The deputy opens an office door and points me inside, where the sheriff is sitting in a polo shirt behind his desk. My father stands from his chair and gives me a tight nod.

“Good?” he says.

“Fine.” As fine as I can be, anyway. When I notice the paper bag and cup of coffee sitting on the corner of the desk, I quirk a brow. “That for me?”

“Yeah, I brought you something,” Dad says. “Figured you might be hungry.”

I tear into the bag and practically inhale the two greasy sausage-and-egg sandwiches. I don’t taste any of it when I wash it down with hot black coffee, but I feel better immediately.

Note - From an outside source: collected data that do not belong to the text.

/-- R143, R145, R171: a counter's setup takes each field carried and keeps the others, a field carried with its
absent value counting as left out; its gate starts anew, and a carriage counter becomes UNHOMED with no last
home deviation; its accumulator, raw count, last direction, phase reference, holds and speed stay. R148, R87:
each sensor input named takes its fields, loses its pending change and reads its taken level again, its captures
staying, and the grid watch is evaluated behind the RESPONSE. No other counter or input changes. R188, R191: a
load that a check of its rule refuses leaves the rule's code with the entry that fails and the error latch, and
changes no table. The model's choices: the owner's checks stand before the form check of a bad code (log 7), and
each check is made over every entry before the next (log 8); a load of sensor setups makes the grant rule and a
grant evaluation due (log 30). -/
def Obligations.LoadCounterAndSensorSetup : Prop :=
  ((∀ (h : Hdr) (c : CounterId) (m : Option Multiplier) (inv : Option Bool) (scale gate : Option Int)
      (use : Option MarkerUse) (edge : Option Bool) (dir : Option HomeDirection) (pos tol : Option Int)
      (s : State),
    Managed s h → s.mgmt.latch = none →
    (c = .t → s.tracker.table = [] ∧ s.arb.motion = .still ∧ use ≠ some .home) →
    (c = .c1 → s.seqs.f1.state = .offline) → (c = .c2 → s.seqs.f2.state = .offline) →
    (∀ x ∈ scale, 1 ≤ x ∧ x ≤ 2000) → (∀ x ∈ gate, x ∈ [10, 20, 50, 100]) →
    (∀ x ∈ pos, -10000 ≤ x ∧ x ≤ 10000) → (∀ x ∈ tol, 1 ≤ x ∧ x ≤ 200) →
    let old := s.cfg.counterSetup.get c
    let x := s.counters.get c
    let setup : CounterSetup := {
      multiplier := m.getD old.multiplier, invert := inv.getD old.invert, scale := scale.getD old.scale
      gatePeriod := (gate.map Int.toNat).getD old.gatePeriod, markerUse := use.getD old.markerUse
      edgeRising := edge.getD old.edgeRising, homeDirection := dir.getD old.homeDirection
      homePosition := pos.getD old.homePosition, homeTolerance := tol.getD old.homeTolerance }
    let i := Instr.loadCounterSetup h (.val c) 0 [{
        multiplier := m.map .val, invert := inv.map .val, scale, gatePeriod := gate
        markerUse := use.map .val, edgeRising := edge.map .val, homeDirection := dir.map .val
        homePosition := pos, homeTolerance := tol }]
    formFits i = true → exec i s =
      .next { respond h Kind.loadTable .ok none .none s with
        cfg := { s.cfg with counterSetup := s.cfg.counterSetup.set c setup }
        counters := s.counters.set c { x with
          gateStart := x.acc, gateLeft := setup.gatePeriod
          homed := if c = .t then x.homed else false
          lastHomeDev := if c = .t then x.lastHomeDev else none } })
  ∧ (∀ (h : Hdr) (sel : Code CounterId) (first : Nat) (e : CounterSetupEntry) (s : State), Managed s h →
    exec (.loadCounterSetup h sel first [e]) s = exec (.loadCounterSetup h sel first [{
      multiplier := if e.multiplier = some (.bad 255) then none else e.multiplier
      invert := if e.invert = some (.bad 255) then none else e.invert
      scale := if e.scale = some absentFigure then none else e.scale
      gatePeriod := if e.gatePeriod = some absentFigure then none else e.gatePeriod
      markerUse := if e.markerUse = some (.bad 255) then none else e.markerUse
      edgeRising := if e.edgeRising = some (.bad 255) then none else e.edgeRising
      homeDirection := if e.homeDirection = some (.bad 255) then none else e.homeDirection
      homePosition := if e.homePosition = some absentFigure then none else e.homePosition
      homeTolerance := if e.homeTolerance = some absentFigure then none else e.homeTolerance }]) s))
  ∧ (∀ (h : Hdr) (first : Nat) (entries : List (Option Int × Option (Code Bool))) (s : State),
    Managed s h → s.mgmt.latch = none → s.tracker.table = [] →
    s.arb.motion = .still → s.grid.grant = none → entries ≠ [] → first + entries.length ≤ 5 →
    (∀ e ∈ entries, (∀ x ∈ e.1, x = absentFigure ∨ (0 ≤ x ∧ x ≤ 50))
      ∧ ∀ raw, e.2 = some (.bad raw) → raw = 255) →
    let inputs := [SensorId.ms, .gp, .d1, .d2, .te]
    let answered := respond h Kind.loadTable .ok none .none s
    let c := Instr.loadSensorSetup h first (entries.map fun e => { filterTime := e.1, invert := e.2 })
    formFits c = true → ∃ u, exec c s =
        .next (finish u)
      ∧ (∀ j time inv i, entries[j]? = some (time, inv) → inputs[first + j]? = some i →
        let old := s.cfg.sensorSetup.get i
        (u.cfg.sensorSetup.get i).filterTime = (match time with
            | none => old.filterTime
            | some x => if x = absentFigure then old.filterTime else x.toNat)
          ∧ (u.cfg.sensorSetup.get i).invert = (match inv with | some (.val b) => b | _ => old.invert)
          ∧ u.sensors.get i = { s.sensors.get i with
              pending := none
              taken := (s.sensors.get i).electrical != (u.cfg.sensorSetup.get i).invert })
      ∧ (∀ n i, inputs[n]? = some i → n < first ∨ first + entries.length ≤ n →
        u.cfg.sensorSetup.get i = s.cfg.sensorSetup.get i ∧ u.sensors.get i = s.sensors.get i)
      ∧ (let told := if (u.sensors.gp.taken && !s.tracker.unidentified) = true then
            raise (.unidentifiedOnGrid s.travel) answered else answered
        u.links = told.links ∧ u.ret = told.ret)
      ∧ u.tracker = { s.tracker with unidentified := u.sensors.gp.taken }
      ∧ u.cfg = { s.cfg with sensorSetup := u.cfg.sensorSetup }
      ∧ u.due = { s.due with tableRule := true, gridEval := true }
      ∧ u.counters = s.counters ∧ u.maps = s.maps ∧ u.schedule = s.schedule ∧ u.mgmt = s.mgmt
      ∧ u.arb = s.arb ∧ u.seqs = s.seqs ∧ u.grid = s.grid ∧ u.place = s.place)
  ∧ (∀ (h : Hdr) (s : State), Managed s h → s.mgmt.latch = none →
    let sized := fun (n : Nat) => 1 ≤ n ∧ n ≤ 16
    let busy := s.tracker.table ≠ [] ∨ s.arb.motion ≠ .still
    (let refused := fun (c : Code CounterId) (first : Nat) (es : List CounterSetupEntry)
          (code : RespCode) =>
        formFits (.loadCounterSetup h c first es) = true →
        exec (.loadCounterSetup h c first es) s = LoadRefused h .counterSetup code (some 0) s
      let free := fun (c : CounterId) => (c = .t → ¬ busy) ∧ (c = .c1 → s.seqs.f1.state = .offline)
        ∧ (c = .c2 → s.seqs.f2.state = .offline)
      let codes := fun (c : CounterId) (e : CounterSetupEntry) =>
        (∀ raw, e.multiplier = some (.bad raw) → raw = 255) ∧ (∀ raw, e.invert = some (.bad raw) → raw = 255)
        ∧ (∀ raw, e.markerUse = some (.bad raw) → raw = 255)
        ∧ (∀ raw, e.edgeRising = some (.bad raw) → raw = 255)
        ∧ (∀ raw, e.homeDirection = some (.bad raw) → raw = 255)
        ∧ (∀ p ∈ e.gatePeriod, p = absentFigure ∨ p ∈ [10, 20, 50, 100])
        ∧ (c = .t → e.markerUse ≠ some (.val .home))
      let ranges := fun (e : CounterSetupEntry) =>
        (∀ x ∈ e.scale, x = absentFigure ∨ (1 ≤ x ∧ x ≤ 2000))
        ∧ (∀ x ∈ e.homePosition, x = absentFigure ∨ (-10000 ≤ x ∧ x ≤ 10000))
        ∧ (∀ x ∈ e.homeTolerance, x = absentFigure ∨ (1 ≤ x ∧ x ≤ 200));
      (∀ raw first es, sized es.length → refused (.bad raw) first es .illegalValue)
      ∧ (∀ first es, sized es.length → s.seqs.f1.state ≠ .offline →
        refused (.val .c1) first es .notWhileArmed)
      ∧ (∀ first es, sized es.length → s.seqs.f2.state ≠ .offline →
        refused (.val .c2) first es .notWhileArmed)
      ∧ (∀ first es, sized es.length → busy → refused (.val .t) first es .busy)
      ∧ (∀ c first es, sized es.length → free c → (first ≠ 0 ∨ es.length ≠ 1) →
        refused (.val c) first es .outOfRange)
      ∧ (∀ c e, free c → ¬ codes c e → refused (.val c) 0 [e] .illegalValue)
      ∧ (∀ c e, free c → codes c e → ¬ ranges e → refused (.val c) 0 [e] .outOfRange))
    ∧ (let refused := fun (first : Nat) (es : List SensorSetupEntry) (code : RespCode) (n : Nat) =>
        formFits (.loadSensorSetup h first es) = true →
        exec (.loadSensorSetup h first es) s = LoadRefused h .sensorSetup code (some n) s
      let barred := busy ∨ s.grid.grant.isSome = true
      let timed := fun (_ : Nat) (e : SensorSetupEntry) =>
        ∀ x ∈ e.filterTime, x = absentFigure ∨ (0 ≤ x ∧ x ≤ 50);
      (∀ first es, sized es.length → barred → refused first es .busy first)
      ∧ (∀ first es, sized es.length → ¬ barred → 5 < first + es.length →
        refused first es .outOfRange first)
      ∧ (∀ first es n, sized es.length → ¬ barred → first + es.length ≤ 5 →
        FirstFails timed first es n → refused first es .outOfRange n)
      ∧ (∀ first es n, sized es.length → ¬ barred → first + es.length ≤ 5 →
        (∀ e ∈ es, timed 0 e) →
        FirstFails (fun _ e => ∀ raw, e.invert = some (.bad raw) → raw = 255) first es n →
        refused first es .illegalValue n)))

The exhausted haze has been chased away, my belly no longer fighting itself. Though now I really need to pee.

“Let me say,” Sheriff Nixon speaks up, “I’m sorry about this whole mix-up.”

That’s a start.

“I had a look at the purse,” he continues. “The ID, credit cards, and other personal items clearly all belong to a young lady named Katrina Chetnik.”

I look to my father. “That’s what I tried to tell him.”

Dad nods, then narrows his eyes at the man behind the desk. “Sitting next to a purse at a crowded bar ain’t a crime. Correct?”

“No, it isn’t.” To the sheriff’s credit, he looks irritated with the whole scenario too. Annoyed to have been dragged down here on a Sunday to clear this mess up. “We’ll make an effort to locate the owner.”